I want to talk about what I call "broodmare motherhood" for a moment, this unfortunate surrogate mother situation between Anna Johnson and Mark and Crispina Calvert ruled on last week in Santa Ana.
I'm not going to address Anna Johnson's motives. Frankly, I don't think we have access to them. Nor do I want to embrace the legal, contractual issue. I'm simply concerned about the matter of parenthood. Who are the parents of this little child?
Most of the people I talk to point to the genetic issue. Mark and Crispina Calvert are the genetic parents. That settles the issue for most people.
But think about it for a moment. Everything this child is except for its genetic code came from Anna Johnson--the oxygen, the nutrients, the amniotic fluid, the warmth, the protection, and all the physical and emotional nurture it's known until this point. The content of every cell of that baby's body comes from her. When the Calverts gaze falls upon little Christopher Michael, they are looking on Anna's flesh and blood, not theirs. And more than that, it's been this woman's heartbeat the child has been lying next to for the last 9 months. It has been Anna's breathing it's listened to, it's her voice he's heard through the walls of her womb and the rhythms of her life it's become accustomed to. She is the birth mother, the only mother this little boy has ever known.
Anna Johnson said she intended to simply be a surrogate, but somewhere along the line she "bonded" with the child. The Calverts contest that. "The only bonding she had was with the television camera," Mark Calvert quipped. And what has Mr. Calvert bonded with? He had a five minute relationship with a petri dish, for goodness sakes. Where does he get off criticizing Anna Johnson's bonding? He and his wife simply gave the blueprint; Anna provided all the raw material and the labor, literally.
If you want to discuss the issue of parenthood, in my mind there's no contest; Anna Johnson is mom. Period.

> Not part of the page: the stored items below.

-- ==== Sys2Proof/Machine/RegRows.lean ====
section
/-! DEFINITION. Registers whose write starts an action (R10): who may write them, and the action. Each of the table's rows on a
register uses one of these; a REGISTER_WRITE that reaches such a register uses the same. -/
namespace Sys2Proof.Machine

/-- A device held in the boot ROM answers no access of a host (R318). -/
def romHeld (src : Src) (s : State) : Bool :=
  match src with
  | .host _ => decide (s.rstCause = 7)
  | .puppeteer => false

/-- A register access of the host ends a low-power state (R280). -/
def hostWakes (src : Src) (s : State) : State :=
  match src with
  | .host _ => wakeUp s
  | .puppeteer => s

/-- An access that only Puppeteer may make, or the host while DBG_EN of one of the transports is 1; otherwise it is ignored and
logged. -/
def byDebug (src : Src) (ts : List Nat) (off : Nat) (f : State → State) (s : State) : State :=
  if romHeld src s then s else if srcMay src ts s then f (hostWakes src s) else logAccess off (hostWakes src s)

/-- An access that only firmware may make (R181). -/
def byFirmware (src : Src) (off : Nat) (f : State → State) (s : State) : State := byDebug src [] off f s

/-- An offset in a chiplet window that no UCIe module carries: the registers of transport t lie behind its own module (R15), the
common ones behind any of the chiplet's four (R34; log entry 31). -/
def chipletDown (s : State) (off : Nat) : Bool :=
  let c := (off - 0x1000000) / 0x400000
  let o := (off - 0x1000000) % 0x400000
  decide (0x1000000 ≤ off ∧ off < 0x1800000)
    && (if o < 0x200000 then isOffline s (tid (4 * c + o / 0x80000)) else [0, 1, 2, 3].all (fun i => isOffline s (tid (4 * c + i))))

/-- An access to a common register of chiplet c (R34, R156). -/
def byChiplet (src : Src) (c off : Nat) (f : State → State) (s : State) : State :=
  if romHeld src s then s
  else if chipletMay src c s && !chipletDown s off then f (hostWakes src s) else logAccess off (hostWakes src s)

/-- An access that either may make. -/
def byAny (src : Src) (f : State → State) (s : State) : State := if romHeld src s then s else f (hostWakes src s)

/-! ### Sequencer (02) -/

/-- An action of TS_CTRL. -/
def tsRow (src : Src) (t : Tid) (f : State → State) (s : State) : State := byDebug src [t.val] (Reg.tsCtrl t.val) f s

/-- TS_CTRL.LOCK. -/
def tsLockOp (t : Tid) (s : State) : State := raiseFld (Reg.tsCtrl t.val) Fld.tsCtrlLock s

/-- An attempted write of a locked RW-L field is counted, whatever the value (R10). -/
def lockViolation (t : Nat) (s : State) : State := bumpFld (Reg.tsLockv t) Fld.tsLockvLockv s

/-- DBG_EN, an RW-L field (R10). -/
def setDbgEn (t : Nat) (b : Nat) (s : State) : State :=
  if tsLocked s t then lockViolation t s else setFld (Reg.tsCtrl t) Fld.tsCtrlDbgEn b s

/-- Do f where bit n of a written word is 1. -/
def onBit (v : W32) (n : Nat) (f : State → State) (s : State) : State := if bitOf v.toNat n then f s else s

/-- A write of the whole TS_CTRL: the fields, then the actions; RUN and HALT_REQ together halt. The action bits RUN, HALT_REQ,
STEP, FLUSHQ and RESTART are not held and read 0: when they fall is the model's choice (R10; log entry 35). -/
def tsCtrlWrite (t : Tid) (v : W32) (s : State) : State :=
  let s := setFld (Reg.tsCtrl t.val) Fld.tsCtrlEntry (fieldB v 3 1) s
  let s := onBit v 31 (tsLockOp t) (setDbgEn t.val (fieldB v 5 1) s)
  onBit v 1 (haltRequest t) (onBit v 2 (tsStepOp t) (onBit v 0 (tsRunOp t) (onBit v 6 (tsRestartOp t) (onBit v 4 (tsFlushOp t) s))))

/-! ### Lanes, read channel, engines (04-06) -/

/-- VFY_LANECMD: 1 retires a lane, 2 returns it (R113, R117). -/
def laneCmd (t : Tid) (k cmd : Nat) (s : State) : State :=
  match cmd with
  | 1 => laneFault t k 3 s
  | 2 => laneReturn t k s
  | _ => s

/-- VFY_LANECMD rows. -/
def laneCmdRow (src : Src) (t : Tid) (k cmd : Nat) (s : State) : State := byDebug src [t.val] (Reg.vfyLanecmd t.val) (laneCmd t k cmd) s

/-- RC_MODE (R34, R145). -/
def rcModeRow (src : Src) (t : Tid) (m : Nat) (s : State) : State :=
  byDebug src [t.val] (Reg.rcMode t.val)
    (fun s => if chipletDown s (Reg.rcMode t.val) then logAccess (Reg.rcMode t.val) s else setRcMode t m s) s

/-- RC_ENG.RETIRED. -/
def rcEngRow (src : Src) (e : Nat) (retired : Bool) (s : State) : State :=
  byChiplet src (e / 32) (Reg.rcEng (e / 32) (e % 32)) (if retired then retireEngine e else returnEngine e) s

/-- RC_CAPLANE.ARM is not Live: while a sequencer of the chiplet's transports runs a write of it is discarded and logged (R20, R156). -/
def rcCapRow (src : Src) (c n : Nat) (s : State) : State :=
  byChiplet src c (Reg.rcCaplane c n) (fun s =>
    if [0, 1, 2, 3].any (fun i => seqActive (seqOf s (tid (4 * c + i)))) then logAccess (Reg.rcCaplane c n) s else armCapture c n s) s

/-- CODEC_ENG.RETIRED, which only firmware writes. -/
def codecEngRow (src : Src) (e : Nat) (retired : Bool) (s : State) : State :=
  byFirmware src (Reg.codecEng e) (fun s => if (s.codec.retired.get 0 e == 1) = retired then s else codecRetireOp e retired s) s

/-- The endpoint that writes CODEC_OQCFG.EN = 1 serves the offload ring (R241). -/
def offEnableRow (src : Src) (cfg : W32) (s : State) : State :=
  byAny src (fun s =>
    let s := offEnableOp cfg s
    match src with
    | .host ep => if fieldB cfg 0 1 = 1 then modCodec (fun c => { c with offEp := ep.val }) s else s
    | .puppeteer => s) s

/-! ### Toybox (07) -/

/-- A row on a register of the Toybox block. -/
def tbxRow (src : Src) (off : Nat) (f : State → State) (s : State) : State := byDebug src [0] off f s

/-- TBX_CTRL.LOCK. -/
def tbxLockOp (s : State) : State := raiseFld Reg.tbxCtrl Fld.tbxCtrlLock s

/-- TBX_CTRL: EN, an RW-L field, then LOCK; enabling serves the waiters (R193). A locked write is ignored and counted nowhere: the
spec lists no lock-violation counter of this block (R10; the model's choice, log entry 35). -/
def tbxCtrlWrite (v : W32) (s : State) : State :=
  let s := if fld s Reg.tbxCtrl Fld.tbxCtrlLock = 1 then s else serveAll (setFld Reg.tbxCtrl Fld.tbxCtrlEn (fieldB v 0 1) s)
  onBit v 31 tbxLockOp s

/-! ### Marionette (08) -/

/-- A row on the registers of transport t in Marionette. -/
def mcRow (src : Src) (t : Tid) (off : Nat) (f : State → State) (s : State) : State := byDebug src [t.val] off f s

/-- MC_TCTL.CMD (R230, R233, R361). -/
def motionCmd (t : Tid) (cmd : Nat) (s : State) : State :=
  match cmd with
  | 1 => supervisionStop t 7 0 s
  | 2 => mcClearOp t s
  | 3 => tensionOn t s
  | 4 => tensionOff t s
  | _ => s

/-- MC_TCTL rows. -/
def motionCmdRow (src : Src) (t : Tid) (cmd : Nat) (s : State) : State := mcRow src t (Reg.mcTctl t.val) (motionCmd t cmd) s

/-- MC_RC: LEARN and RES, then CLR (R221). -/
def mcRcWrite (t : Tid) (r : Nat) (v : W32) (s : State) : State :=
  let s := setFld (Reg.mcRc t.val r) Fld.mcRcRes (fieldB v 2 3) (setFld (Reg.mcRc t.val r) Fld.mcRcLearn (fieldB v 0 1) s)
  onBit v 1 (rcClrOp t r) s

/-- The loop that MC_INJ selects, and the loop that MC_CAP selects. -/
def capLoop (s : State) : Nat := fld s Reg.mcCap Fld.mcCapLoop

/-- MC_INJ: the fields, then GO; WAVE written 0 ends the signal (R235). -/
def mcInjWrite (v : W32) (s : State) : State :=
  let s := setReg Reg.mcInj ((reg s Reg.mcInj &&& 0xFFFFF000) ||| (v &&& 0xFFF)) s
  let s := if fld s Reg.mcInj Fld.mcInjWave = 0 then { s with mrn := { s.mrn with inj := { s.mrn.inj with active := false, sample := 0 } } } else s
  onBit v 12 startInjection s

/-- MC_CAP: the fields, then ARM (R236). -/
def mcCapWrite (v : W32) (s : State) : State :=
  let s := setReg Reg.mcCap ((reg s Reg.mcCap &&& 0xFFD00000) ||| (v &&& 0x2FFFFF)) s
  onBit v 20 armLoopCapture s

/-! ### Memory and cache (10) -/

/-- A row on the registers of memory and cache. -/
def memRow (src : Src) (off : Nat) (f : State → State) (s : State) : State := byDebug src [0] off f s

/-- CC_CTRL: EN, then INIT (R293). -/
def ccCtrlWrite (v : W32) (s : State) : State :=
  let s := if bitOf v.toNat 0 = s.cache.enabled then s else ccEnable (bitOf v.toNat 0) s
  onBit v 1 ccInit s

/-- CC_RNGCMD (R294): CMD = 0 starts no walk and is held as any RW field (R10). -/
def ccRngWrite (cmd : Nat) (s : State) : State :=
  if cmd ≠ 0 then ccRange cmd s
  else if s.cache.rngBusy then logAccess Reg.ccRngcmd s
  else setFld Reg.ccRngcmd Fld.ccRngcmdCmd 0 s

/-- MEM_FLIPSEL: TARGET and KIND, then ARM (R303); a pseudo-channel the part does not have is rejected with no effect (R35). -/
def flipselWrite (v : W32) (s : State) : State :=
  if !flipTargetFits s (partB v 0 13) then logAccess Reg.memFlipsel s
  else
    let s := setFld Reg.memFlipsel Fld.memFlipselTarget (fieldB v 0 12) (setFld Reg.memFlipsel Fld.memFlipselKind (fieldB v 12 1) s)
    onBit v 13 (memFlipArm (partB v 0 13)) s

/-! ### Power, faults, telemetry (11, 12) -/

/-- FLT_RET (R324, R326): 1 retires, 2 returns. -/
def fltRetCmd (u : BitVec 16) (cmd : Nat) (s : State) : State :=
  match cmd with
  | 1 => fltRetire u s
  | 2 => fltReturn u s
  | _ => s

/-- FLT_RET rows. -/
def fltRetRow (src : Src) (u : BitVec 16) (cmd : Nat) (s : State) : State := byDebug src [0] Reg.fltRet (fltRetCmd u cmd) s

/-- FLT_BCAST rows. -/
def fltBcastRow (src : Src) (mask : BitVec 8) (s : State) : State :=
  byDebug src [0] Reg.fltBcast (forAll ((setBits 8 mask.toNat).map tid) haltRequest) s

end Sys2Proof.Machine
end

But addressing the broader issue of surrogate parenting I think there's only one solution: it should be outlawed. Frankly, I wish the Calverts had taken their $10,000 down to the local abortion clinic and saved a life rather than jury-rigging an absentee pregnancy.
If they say, "But we want to have our own child." I'm sorry; that decision's already been made for you. Life owes none of us children at any expense. Some limitations just have to accepted. That's what being an adult involves.
The alternative is "rent-a-womb." It makes mothers into broodmares and motherhood into a mercenary occupation. And that's not right.